(Data items)
════

-- ==== Sys2Proof/Machine/Background.lean ====
section
/-! DEFINITION. Background work (R445-R460), and the regulators' answers (R512). -/

namespace Sys2Proof.Machine

/-! ## Tasks, pauses (R445, R458, R459) -/

/-- Does a task run in the stage and power state (R445)? S1_STEP gives how far S1 has come. -/
def State.taskRuns (s : State) (t : Nat) : Bool :=
  let awake := s.inS2 && s.get 0x2002 1 != 2
  match t with
  | 0 | 3 | 7 | 8 => awake
  | 1 => s.inS2 || (s.stage == 2 && decide (8 ≤ s.get 0x2004 1))
  | 2 => awake || (s.stage == 2 && decide (5 ≤ s.get 0x2004 1))
  | 5 => s.inS2 || s.stage == 2
  | _ => true

def State.paused (s : State) (t : Nat) : Bool := s.get 0x5100 (t + 1) == 1

def State.taskActive (s : State) (t : Nat) : Bool := s.taskRuns t && !s.paused t

/-- A pause that R452 or R458 refuses. -/
def State.pauseRefused (s : State) (t : Nat) : Bool := t == 4 || (!s.paused t && decide (s.time < smGet 0 s.bg.noPause t))

/-- BG_CONTROL written: 1 pauses the task, 0 resumes it; a new pause then waits as long as this one lasted. -/
def State.bgWrite (s : State) (t v : Nat) : State :=
  let since := smGet 0 s.bg.pausedAt t
  if v = 1 then
    if s.paused t then s
    else ({ s with bg := { s.bg with pausedAt := smSet 0 s.bg.pausedAt t (s.time + 1) } }).set 0x5100 (t + 1) 1
  else if !s.paused t then s
  else
    let wait := s.time + (s.time + 1 - since)
    let bg := { s.bg with pausedAt := smSet 0 s.bg.pausedAt t 0, noPause := smSet 0 s.bg.noPause t wait }
    ({ s with bg := bg }).set 0x5100 (t + 1) 0

/-- PAUSE_LIMIT (R458): the task resumes by itself; tasks 4 and 7 have no limit. -/
def execPauseLimit (task : Nat) (s : State) : Host.Outcome State Fault Refusal :=
  .next (if 9 ≤ task ∨ task = 7 ∨ task = 4 ∨ !s.paused task then s
    else ((s.bgWrite task 0).bump 0x803D 0x0C 1).logAdd { kind := 0x61, detail := leBytes 1 task })

/-- Slabs that the recorded jobs have in both sweeps (R457). -/
def State.recordedSlabs (s : State) : Nat := (s.plan.known.map fun k => 2 * Pj.slabs k.2.2.toNat).foldl (· + ·) 0

/-- 64-byte lines of a pseudo channel (R447). -/
def pcLines : Nat := 33554432

/-- Lines of a pseudo channel (0-255) that HBM_SCRUB has read in its pass. -/
def State.scrubbed (s : State) (k : Nat) : Nat := smGet 0 s.bg.scrubAt k

/-- BG_STATE (R459); the progress of HBM_SCRUB is that of its slowest pseudo channel, which ends the pass (R447). -/
def State.bgState (s : State) (t : Nat) : Nat :=
  let idle := (t == 7 && s.telemetry == []) || (t == 8 && s.plan.known == [])
  let st := if s.paused t then 2 else if !s.taskRuns t then 3 else if idle then 1 else 0
  let part (a b : Nat) : Nat := min 100 (a * 100 / max 1 b)
  let progress := match t with
    | 0 => part ((listMin? ((List.range 256).map s.scrubbed)).getD 0) pcLines
    | 1 => part s.bg.sramWords Config.sramWords
    | 8 => part s.bg.digestAt s.recordedSlabs
    | _ => 0
  let secs := if s.paused t then min 65535 ((s.time + 1 - smGet 0 s.bg.pausedAt t) / 25000000) else 0
  st * 2 ^ 24 + progress * 2 ^ 16 + secs

/-! ## Scrubbing (R447-R449, R253) -/

/-- The context that owns a location; 0xFF when none does. -/
def State.ownerOf (s : State) (a : Nat) : Nat := ((s.holders.find? fun h => ctxOwns h.2 a).map (·.1)).getD 0xFF

/-- The committed slabs of completed jobs, not open, whose home holds a byte of an HBM line (R195, R197). -/
def State.slabsOn (s : State) (l : Nat) : List (SlabId × Nat) :=
  s.plan.known.flatMap fun j =>
    let d := j.2.2.toNat
    let on (x k : Nat) : Bool := (slabHome d x k).any fun r => (List.range r.2).any fun i => lineBase (s.partAddr j.1 (r.1 + i)) == l
    if s.jobOpen j.1 j.2.1 then []
    else (([0, 1].flatMap fun x => (List.range (Pj.slabs d)).map fun k => (x, k)).filter fun p =>
      on p.1 p.2 && s.digestAt j.1 d p.1 p.2 != 0).map fun p => (⟨j.1, j.2.1, p.2, p.1⟩, d)

/-- An HBM scrub meets an uncorrectable line (R253): logged and counted, no command completes; a paired device asks the partner for
the committed Planer state in it (R197). -/
def State.scrubHbm (s : State) (l : Nat) : State :=
  let s := { s with ue := smSet false s.ue l true }
  let s := s.meetAt (if l < hbmBytes then (if s.isLost l then 6 else 0, l, 0) else (5, l - rsvBase, 0)) (s.ownerOf l) 3 false
  if s.paired then (s.slabsOn l).foldl (fun s p => if s.walkable p.1 then s.driftFetch p.1 else s) s else s

/-- An SRAM scrub meets an uncorrectable word: of a pool, a slice, or a cached line. -/
def State.scrubSram (s : State) (a : Nat) : State :=
  let s := if a < poolFlat then s.modLine (lineBase a) fun x =>
      { x with bad := if x.bad.contains (a % 64 / 8) then x.bad else x.bad ++ [a % 64 / 8] }
    else { s with ue := smSet false s.ue (ueUnit a) true }
  s.meetUe (wordOf a) (s.ownerOf a) 3 false

/-- Addresses of HBM lines: the linear space, and the device-reserved rows. -/
def isHbm (a : Nat) : Bool := decide (a < hbmBytes) || (decide (rsvBase ≤ a) && decide (a < rsvBase + 8 * 32 * mib))

/-- HBM_SCRUB (R447, R448): the next line of a pseudo channel read; `err` 0 none, 1 correctable, 2 uncorrectable; `skipped`: a write
to the line came since the read; `last`: the pass ends, with the last line of its last pseudo channel. -/
def execHbmScrub (a err : Nat) (skipped last : Bool) (s : State) : Host.Outcome State Fault Refusal :=
  .next (
    let l := lineBase a
    let k := lineChannel l
    let ends := (List.range 256).all fun n => s.scrubbed n + b2n (n == k) == pcLines
    if !s.taskActive 0 ∨ !isHbm a ∨ linePlace l ≠ s.scrubbed k ∨ last ≠ ends then s
    else
      let first := s.bg.scrubAt == []
      let frm := if first then s.ns else s.bg.scrubFrom
      let per := if first then s.get 0x5102 1 else s.bg.scrubPeriod
      let at_ := smSet 0 s.bg.scrubAt k (s.scrubbed k + 1)
      let s := ({ s with bg := { s.bg with scrubAt := at_, scrubFrom := frm, scrubPeriod := per } }).bump 0x803D 1 1
      let s := if err = 2 ∨ isUe s.ue l ∨ s.isLost l then s.scrubHbm l
        else if err = 1 then
          let dirty := s.memsys.lines.any fun c => c.line == l && c.dirty
          (s.bump 0x8036 1 1).bump 0x803D 0x0D (b2n (skipped || dirty))
        else s
      if !last then s
      else
        let s := (s.bump 0x803D 2 1).bump 0x803D 3 (b2n (decide (frm + per * 1000000000 < s.ns)))
        { s with bg := { s.bg with scrubAt := [] } })

/-- Is the clock of the bank that holds an SRAM location running (R449)? Caches run with their die. -/
def State.bankClocked (s : State) (a : Nat) : Bool :=
  if a < poolFlat then s.pll (4 + mdOf a) == 2
  else s.groupClock (groupOf (if a < sliceFlat then poolCluster a * 80 else sliceKey a / 8)) == 2

/-- SRAM_SCRUB (R449): one word of a pool, a scratchpad, or a cache (by the linear address that the word holds; one that holds no
line has nothing to find). -/
def execSramScrub (a err : Nat) (last : Bool) (s : State) : Host.Outcome State Fault Refusal :=
  .next (if !s.taskActive 1 ∨ !s.bankClocked a then s
    else
      let s := { s with bg := { s.bg with sramWords := s.bg.sramWords + 1 } }
      let empty := decide (a < poolFlat) && (s.cached a).isNone
      let bad := if a < poolFlat then (s.cached a).any (fun c => c.bad.contains (a % 64 / 8)) else isUe s.ue a
      let s := if empty then s else if err = 2 ∨ bad then s.scrubSram a else if err = 1 then s.bump 0x8036 3 1 else s
      if !last then s else ({ s with bg := { s.bg with sramWords := 0 } }).bump 0x803D 4 1)

/-! ## Calibration (R450-R453, R512) -/

/-- TENON_EQ (R450): the periodic re-equalisation of a link. -/
def execTenonEq (link : Nat) (s : State) : Host.Outcome State Fault Refusal :=
  .next (if s.taskActive 2 && s.linkUp link then s.reEqualise link else s)

/-- A channel is retrained (R451). -/
def State.retrainChannel (s : State) (sub : Nat) : State :=
  let t := toSigned 8 (s.get 0x5003 ((sub - 1) / 16 + 1))
  ({ s with bg := { s.bg with
      retrainWait := s.bg.retrainWait.filter fun n => n != sub
      retrainTemp := smSet 0 s.bg.retrainTemp sub t } }).bump 0x803D 6 1

/-- HBM_RETRAIN (R451): in a gap of 2 µs, or the channel waits for one. -/
def execHbmRetrain (sub : Nat) (gap : Bool) (s : State) : Host.Outcome State Fault Refusal :=
  .next (if sub = 0 ∨ 128 < sub ∨ !s.taskActive 3 then s
    else if gap then s.retrainChannel sub
    else if s.bg.retrainWait.contains sub then s
    else { s with bg := { s.bg with retrainWait := s.bg.retrainWait ++ [sub] } })

/-- HBM_RETRAIN_WAIT_EXPIRY (R451): after 1 ms it retrains at once. -/
def execHbmRetrainWaitExpiry (sub : Nat) (s : State) : Host.Outcome State Fault Refusal :=
  .next (if s.bg.retrainWait.contains sub && s.taskActive 3 then s.retrainChannel sub else s)

/-- Is an optical engine lit? HOST is at all times; a fabric engine once it is admitted, and neither in deep idle nor in retention
(R421, R433). -/
def State.lit (s : State) (e : Nat) : Bool :=
  e == 6 || (decide (e < 6) && s.dieState (7 + e) == 3 && !s.retaining && s.get 0x2002 1 != 2)

/-- OPTICAL_TUNE (R452, R517): the heater setting of a lit engine, and whether it is at its limit. -/
def execOpticalTune (e heater : Nat) (limit : Bool) (s : State) : Host.Outcome State Fault Refusal :=
  .next (if !s.lit e then s
    else
      let s := { s with bg := { s.bg with heaters := smSet 0 s.bg.heaters e heater } }
      s.set 0x2203 (e + 1) (setBit (s.get 0x2203 (e + 1)) 1 limit))

/-- The set points of an AVS rail in mV (R509): nominal, lowest, highest. -/
def railRange (r : Nat) : Nat × Nat × Nat := if r < 4 then (750, 650, 850) else (800, 700, 900)

def State.railSet (s : State) (r : Nat) : Nat := smGet (railRange r).1 s.bg.rails r

/-- AVS (R453): the targets that the aging monitors and BIN call for, within each rail's range. -/
def execAvs (targets : List (Nat × Nat)) (s : State) : Host.Outcome State Fault Refusal :=
  .next (if !s.taskActive 5 then s
    else
      let clamp (r v : Nat) : Nat := min (railRange r).2.2 (max (railRange r).2.1 (v - v % 5))
      let put (l : List (Nat × Nat)) (p : Nat × Nat) : List (Nat × Nat) := if p.1 < 7 then smSet 0 l p.1 (clamp p.1 p.2) else l
      { s with bg := { s.bg with targets := targets.foldl put s.bg.targets } })

/-- AVS_STEP (R453): one step of 5 mV toward the target. -/
def execAvsStep (rail : Nat) (s : State) : Host.Outcome State Fault Refusal :=
  .next (
    let now := s.railSet rail
    let goal := smGet now s.bg.targets rail
    if 7 ≤ rail ∨ !s.taskActive 5 ∨ s.bg.stoppedRails.contains rail ∨ goal = now then s
    else
      let v := if now < goal then now + 5 else now - 5
      let rails := smSet (railRange rail).1 s.bg.rails rail v
      ({ s with bg := { s.bg with rails := rails, acked := smSet 0 s.bg.acked rail now } }).bump 0x803D 7 1)

/-- AVS_NACK (R512): the rail stays at its last acknowledged set point until the next package reset. -/
def execAvsNack (rail : Nat) (s : State) : Host.Outcome State Fault Refusal :=
  .next (if 7 ≤ rail ∨ s.bg.stoppedRails.contains rail then s
    else
      let back := smGet (s.railSet rail) s.bg.acked rail
      let rails := smSet (railRange rail).1 s.bg.rails rail back
      let s := { s with bg := { s.bg with rails := rails, stoppedRails := s.bg.stoppedRails ++ [rail] } }
      (s.bump 0x8040 3 1).logUnlisted (some rail))

/-! ## NVS wear and the digest walk (R454, R457) -/

/-- NVS_WEAR (R454): a block's contents move to the least-written block of its area, whose number the spec's NVS layout does
not give (log 5); never while a journal drain waits. -/
def execNvsWear (block writes : Nat) (s : State) : Host.Outcome State Fault Refusal :=
  .next (if s.paused 6 ∨ s.plan.halves.any (fun h => h.buffer != []) then s
    else
      let (s, b) := s.fresh 32
      let bg := { s.bg with wear := smSet 0 s.bg.wear block writes, remap := smSet 0 s.bg.remap block (b + 1) }
      ({ s with bg := bg }).bump 0x803D 8 1)

/-- The place of a recorded slab in the walk's order: context, JOB, slab, then sweep (R457). -/
def SlabId.key (x : SlabId) : Nat := ((x.ctx * 2 ^ 32 + x.job) * 2 ^ 32 + x.k) * 2 + x.sweep

/-- The slabs that the walk checks, as things stand. -/
def State.walkKeys (s : State) : List Nat :=
  s.plan.known.flatMap fun j =>
    let ids := (List.range (Pj.slabs j.2.2.toNat)).flatMap fun k => [0, 1].map fun x => (⟨j.1, j.2.1, k, x⟩ : SlabId)
    (ids.filter s.walkable).map SlabId.key

/-- The slab that the walk checks next: the first from its place on, or from the start again. -/
def State.walkNext (s : State) : Option Nat :=
  match listMin? (s.walkKeys.filter fun k => decide (s.bg.digestNext ≤ k)) with
  | some k => some k
  | none => listMin? s.walkKeys

/-- DIGEST_WALK (R457, R196): the next recorded slab is checked; `late`: the walk cannot finish within its period. -/
def execDigestWalk (ctx job k sweep : Nat) (late : Bool) (s : State) : Host.Outcome State Fault Refusal :=
  .next (if !s.taskActive 8 then s
    else
      let id : SlabId := ⟨ctx, job, k, sweep⟩
      let s := s.bump 0x803D 3 (b2n late)
      if s.walkNext != some id.key then s
      else
        let done := if id.key < s.bg.digestNext then 0 else s.bg.digestAt
        let s := { s with bg := { s.bg with digestAt := done + 1, digestNext := id.key + 1 } }
        (s.walkSlab id).bump 0x803D 0x0B 1)

end Sys2Proof.Machine
end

════

**Aim of the task:**
Return exactly, and only, the lines above starting at the line that contains "s.scrubbed)).getD 0) pcLines" and ending at the line that contains "on p.1 p.2 &&".

**Written answer:**
    | 0 => part ((listMin? ((List.range 256).map s.scrubbed)).getD 0) pcLines
    | 1 => part s.bg.sramWords Config.sramWords
    | 8 => part s.bg.digestAt s.recordedSlabs
    | _ => 0
  let secs := if s.paused t then min 65535 ((s.time + 1 - smGet 0 s.bg.pausedAt t) / 25000000) else 0
  st * 2 ^ 24 + progress * 2 ^ 16 + secs

/-! ## Scrubbing (R447-R449, R253) -/

/-- The context that owns a location; 0xFF when none does. -/
def State.ownerOf (s : State) (a : Nat) : Nat := ((s.holders.find? fun h => ctxOwns h.2 a).map (·.1)).getD 0xFF

/-- The committed slabs of completed jobs, not open, whose home holds a byte of an HBM line (R195, R197). -/
def State.slabsOn (s : State) (l : Nat) : List (SlabId × Nat) :=
  s.plan.known.flatMap fun j =>
    let d := j.2.2.toNat
    let on (x k : Nat) : Bool := (slabHome d x k).any fun r => (List.range r.2).any fun i => lineBase (s.partAddr j.1 (r.1 + i)) == l
    if s.jobOpen j.1 j.2.1 then []
    else (([0, 1].flatMap fun x => (List.range (Pj.slabs d)).map fun k => (x, k)).filter fun p =>
      on p.1 p.2 && s.digestAt j.1 d p.1 p.2 != 0).map fun p => (⟨j.1, j.2.1, p.2, p.1⟩, d)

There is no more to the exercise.